Pria Ini Nikahi Pujaan Hatinya di Kantor Polisi Meski Berstatus Tahanan

Pria Ini Nikahi Pujaan Hatinya di Kantor Polisi Meski Berstatus Tahanan – Jeruji besi tidak berubah menjadi penghambat cinta pasangan sejati ini. Guntur Agung Satria (21) menikah dengan kesayangan hatinya walau ia berstatus tahanan.

Gadis kesayangan hatinya Masrifatus Malvin Romadhoni (22) juga ikhlas. Di ikhlas walau menikah di kantor polisi. Guntur sendiri ialah tahanan Sat Selanjutnya Polres Nganjuk atas masalah kecelakaan yg memicu korban wafat.

Guntur, sang pengantin pria juga begitu puas walau menikah di kantor polisi. “Sudah lama sudah ide menikah ini hari serta tdk menyangka menikah di polres sebab masalah kecelakaan itu. Alhamdulillah terima kasih pada Kapolres Nganjuk serta jajarannya atas surprise ini,” papar Guntur pada wartawan di kursi pelaminan aula polres Nganjuk.

Perihal seirama pun dikatakan oleh mempelai wanita yg keluarganya telah pesan beberapa perabotan pesta pernikahan umumnya. “Telah persiapan pesan tenda pesan undangan ke percetakan namun kami batalkan,” papar mempelai wanita Masrifatus.

Selain itu Kapolres Nganjuk AKBP Dewa Nyoman Nanta Wiranta dalam sambutannya menyampaikan Polres Nganjuk ingin menyuport serta memberikan layanan terunggul pada siapa saja melalui pernikahan walaupun berperan masalah serta telah merencanakan menikah.

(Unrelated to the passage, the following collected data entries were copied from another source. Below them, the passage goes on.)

-- ==== Sys2Proof/Config.lean ====
section
/-! DEFINITION. The parameters of the core (spec/00_scope.md R10 to R15, spec/10_state.md R62): what is fixed when the core is
built and never changes. The model takes them as a value, `Config`, which State carries and no step changes; the default values
are in Sys2Proof/Machine/Platform.lean. -/

namespace Sys2Proof

/-- An extension identifier of the parameter EXTENSIONS (R10); `unknown` is any other character, which the dispatcher skips (R151). -/
inductive Ext where
  | i
  | m
  | a
  | z
  | unknown (character : Char)
deriving DecidableEq, Repr

/-- The comparison TIMER_CMP of `time` with `timecmp` (R13, D17): the default and the two alternatives a model may take. -/
inductive TimerCmp where
  /-- the default: the unsigned 64-bit `time >= timecmp` -/
  | unsigned64
  /-- alternative (a): `timel >= timecmpl and timeh >= timecmph` -/
  | componentwise
  /-- alternative (b): `(timeh, timel) >= (timecmph, timecmpl)` -/
  | lexicographic
deriving DecidableEq, Repr

/-- The CSRs that have a number (R36, R390). `extraflags` has none (R50). -/
inductive Csr where
  | mstatus
  | mie
  | mtvec
  | mscratch
  | mepc
  | mcause
  | mtval
  | mip
  | timecmpl
  | timecmph
  | cyclel
  | timel
  | cycleh
  | timeh
  | mvendorid
  | marchid
  | mimpid
  | mhartid
deriving DecidableEq, Repr

/-- The configuration of one core: R10 (EXTENSIONS), R11 (address map), 93_implementation_defined.md Part 1 row 11 (UART layout),
R12 (identity), R13 (TIMER_CMP), R15 (CSR_MAP). -/
structure Config where
  extensions : List Ext
  dramBase : Word
  /-- bytes of RAM -/
  dramSize : Nat
  uartBase : Word
  /-- bytes of the UART window -/
  uartSize : Nat
  /-- offset of the receive and transmit register in the UART window (R110) -/
  uartData : Nat
  /-- offset of the status register in the UART window (R110) -/
  uartStatus : Nat
  /-- the fixed pattern of the status register (R113) -/
  uartPattern : Byte
  mvendorid : Word
  marchid : Word
  mimpid : Word
  mhartid : Word
  timerCmp : TimerCmp
  /-- the CSR that each assigned number selects -/
  csrMap : List (CsrNum × Csr)
deriving DecidableEq, Repr

/-- The constraints of R11: at least one byte of RAM, RAM below 2^32, and the UART window disjoint from RAM. Another configuration is
refused (93_implementation_defined.md Part 1 row 12). DESIGN CHOICE (log entry 13): R11 and 20_memory.md R81 give UART_SIZE no lower bound,
and the model admits a window of 0 bytes at any base, inside RAM too: it holds no address, so it overlaps nothing. -/
abbrev Config.Valid (c : Config) : Prop :=
  1 ≤ c.dramSize ∧ c.dramBase.toNat + c.dramSize ≤ 2 ^ 32 ∧
    (c.uartSize = 0 ∨ c.uartBase.toNat + c.uartSize ≤ c.dramBase.toNat ∨ c.dramBase.toNat + c.dramSize ≤ c.uartBase.toNat)

end Sys2Proof
end

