-- ==== Sys2Proof/Machine/Cycle.lean ====
section
/-! DEFINITION. One step of the hart: the seven steps of spec/60_exceptions.md R500 in their order, and how an instruction word is placed
where the next step fetches. `step` in Sys2Proof/Machine/Step.lean is `runStep`. -/

namespace Sys2Proof.Machine

/-- The trap signal is 0 at the start (R527), then steps 1 and 2. -/
def beginStep (s : State) : State := checkTimer (advanceTimer (s.setTrap 0))

/-- Step 7: the cycle counter, and x0 forced to 0 (R507, R511). -/
def endStep (s : State) : State := (countCycle s).clearX0

/-- An instruction's outcome, taken through step 7; a fatal error ends the step (R540). -/
def finish : Result → Result
  | .next s => .next (endStep s)
  | .fault f => .fault f
  | .refused r => .refused r

/-- Dispatch(w) of R150: run the instruction, trap an illegal sub-opcode (R154), or stop (R152). -/
def runWord (w : Word) (s : State) : Result :=
  match dispatch s.cfg.extensions w with
  | .ok i => exec i s
  | .error .illegalSubOpcode => illegalInstruction s
  | .error .unmatched => .fault (.unmatched w)
  | .error .truncated => .fault (.unmatched w)

/-- Steps 3 to 7 of R500, on the state that `beginStep` leaves. Step 6 stands in the meanings that raise a trap: each takes it. -/
def runPhase (s : State) : Result :=
  if s.waiting then .next s
  else if interruptTaken s then .next (endStep (enterInterrupt s))
  else
    match fetch s with
    | .error f => .fault f
    | .ok (w, s') => finish (runWord w s'.clearX0)

/-- Step(ELAPSED) of R500; ELAPSED is what the state's host inputs hold next (R14). -/
def runStep (s : State) : Result := runPhase (beginStep s)

/-- The word's low `nbits` bits as the four bytes of an instruction, stored in RAM at pc (R88, R130). -/
def placeWord (s : State) (nbits w : Nat) : State :=
  { s with mem := ramWrite s.mem s.pc.toNat 4 (w % 2 ^ nbits) }

end Sys2Proof.Machine
end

Dewa memberikan semua cost pernikahan Guntur serta Masrifatus dijamin oleh Polres Nganjuk. Dekorasi pelaminan catering dan rias temanten serta gedung pihak ke dua mempelai tdk ditarik cost atau gratis.

Didapati Guntur dipakai clausal 310 ayat 4 terancam hukuman enam tahun penjara berperan masalah kecelakaan. Kecelakaan itu berlangsung pada 3 Desember 2018 yg memicu wafat.

Korban wafat yaitu Sudarti (70) penduduk Desa Sonoageng Kecamatan Prambon Nganjuk. Korban waktu naik sepeda angin tertabrak oleh Guntur waktu mengendarai Honda BeAT bernopol AG 3540 JN di muka mapolsek Prambon.

Pernikahan ini pula dikunjungi oleh pimpinan forkopimda Kabupaten Nganjuk. Selesai akad nikah ke dua mempelai diarak ketujuan pelaminan aula polres dengan berjalan kaki. Taburan bunga melati serta mawar nampak menghiasi ke dua mempelai.

Selesai resmi serta pemberian perkataan selamat di panggung pelaminan ke dua mempelai dibawa buat berjoget Morena serta melempar bunga pengantin sebagai rebutan anggota polisi yg masih tetap lajang. Rebutan dengan angan-angan anggota polisi yg lajang dapat tertular lekas menikah.

Selesai acara ke dua mempelai itu mesti berpisah sebab sang pengantin pria kembali masuk ruangan tahanan. Pengantin wanita pulang tidak ada malam pertama serta bulan madu seperti pengantin baru.